→ **WHAT THE TASK ASKS**: Where in the listing does the word "header" appear? Report each line that holds it.

-- -- --

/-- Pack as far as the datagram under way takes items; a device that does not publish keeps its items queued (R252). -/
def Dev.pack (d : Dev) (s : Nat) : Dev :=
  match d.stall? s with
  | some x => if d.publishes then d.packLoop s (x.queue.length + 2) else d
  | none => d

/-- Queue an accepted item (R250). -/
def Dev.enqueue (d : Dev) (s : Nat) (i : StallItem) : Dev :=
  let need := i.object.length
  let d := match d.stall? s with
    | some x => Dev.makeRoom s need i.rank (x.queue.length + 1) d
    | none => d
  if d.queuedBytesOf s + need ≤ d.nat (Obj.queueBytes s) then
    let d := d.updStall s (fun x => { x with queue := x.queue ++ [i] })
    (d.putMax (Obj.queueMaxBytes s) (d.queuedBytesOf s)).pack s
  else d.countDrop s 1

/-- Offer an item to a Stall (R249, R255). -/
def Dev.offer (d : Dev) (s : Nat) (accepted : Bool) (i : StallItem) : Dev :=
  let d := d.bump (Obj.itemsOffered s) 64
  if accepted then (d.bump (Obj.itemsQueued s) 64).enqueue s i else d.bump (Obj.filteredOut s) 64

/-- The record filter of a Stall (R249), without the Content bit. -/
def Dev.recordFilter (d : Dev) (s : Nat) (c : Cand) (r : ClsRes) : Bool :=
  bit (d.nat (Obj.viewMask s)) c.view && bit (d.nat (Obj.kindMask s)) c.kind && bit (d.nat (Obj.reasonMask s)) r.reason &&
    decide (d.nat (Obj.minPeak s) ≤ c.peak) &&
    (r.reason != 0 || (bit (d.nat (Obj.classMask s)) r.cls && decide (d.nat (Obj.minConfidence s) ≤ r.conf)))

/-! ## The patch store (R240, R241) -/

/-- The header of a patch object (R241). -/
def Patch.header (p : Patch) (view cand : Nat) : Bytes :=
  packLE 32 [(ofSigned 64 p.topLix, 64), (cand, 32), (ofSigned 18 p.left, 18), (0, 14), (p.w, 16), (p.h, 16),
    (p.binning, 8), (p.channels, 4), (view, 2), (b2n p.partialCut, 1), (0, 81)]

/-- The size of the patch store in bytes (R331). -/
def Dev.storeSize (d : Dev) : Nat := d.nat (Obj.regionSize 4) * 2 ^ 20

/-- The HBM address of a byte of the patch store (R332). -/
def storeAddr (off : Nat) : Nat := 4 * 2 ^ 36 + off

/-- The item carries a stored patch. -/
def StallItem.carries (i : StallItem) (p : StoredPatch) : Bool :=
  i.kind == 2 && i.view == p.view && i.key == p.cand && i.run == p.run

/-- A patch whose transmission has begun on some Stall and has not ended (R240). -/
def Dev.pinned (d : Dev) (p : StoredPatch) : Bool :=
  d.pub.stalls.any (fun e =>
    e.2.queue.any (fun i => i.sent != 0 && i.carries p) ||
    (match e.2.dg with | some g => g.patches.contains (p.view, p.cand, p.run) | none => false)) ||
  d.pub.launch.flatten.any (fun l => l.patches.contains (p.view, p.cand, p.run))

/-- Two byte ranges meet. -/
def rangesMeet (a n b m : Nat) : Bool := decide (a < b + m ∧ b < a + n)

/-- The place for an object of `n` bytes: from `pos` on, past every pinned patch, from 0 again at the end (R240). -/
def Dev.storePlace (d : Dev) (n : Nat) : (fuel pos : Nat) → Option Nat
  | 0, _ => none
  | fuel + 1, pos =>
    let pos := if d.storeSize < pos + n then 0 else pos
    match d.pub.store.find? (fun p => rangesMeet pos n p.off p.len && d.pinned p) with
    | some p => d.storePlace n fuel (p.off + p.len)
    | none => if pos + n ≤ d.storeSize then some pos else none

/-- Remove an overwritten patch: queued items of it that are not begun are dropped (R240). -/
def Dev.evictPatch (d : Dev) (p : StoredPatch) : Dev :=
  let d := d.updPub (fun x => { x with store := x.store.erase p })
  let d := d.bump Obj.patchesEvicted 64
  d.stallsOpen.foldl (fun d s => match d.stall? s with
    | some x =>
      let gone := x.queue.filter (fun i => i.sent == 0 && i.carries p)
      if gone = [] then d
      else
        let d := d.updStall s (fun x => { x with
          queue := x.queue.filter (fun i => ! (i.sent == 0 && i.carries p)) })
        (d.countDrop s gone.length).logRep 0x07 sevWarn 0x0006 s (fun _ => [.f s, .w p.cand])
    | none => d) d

-- -- --

→ **FINAL ANSWER**:
/-- The header of a patch object (R241). -/
def Patch.header (p : Patch) (view cand : Nat) : Bytes :=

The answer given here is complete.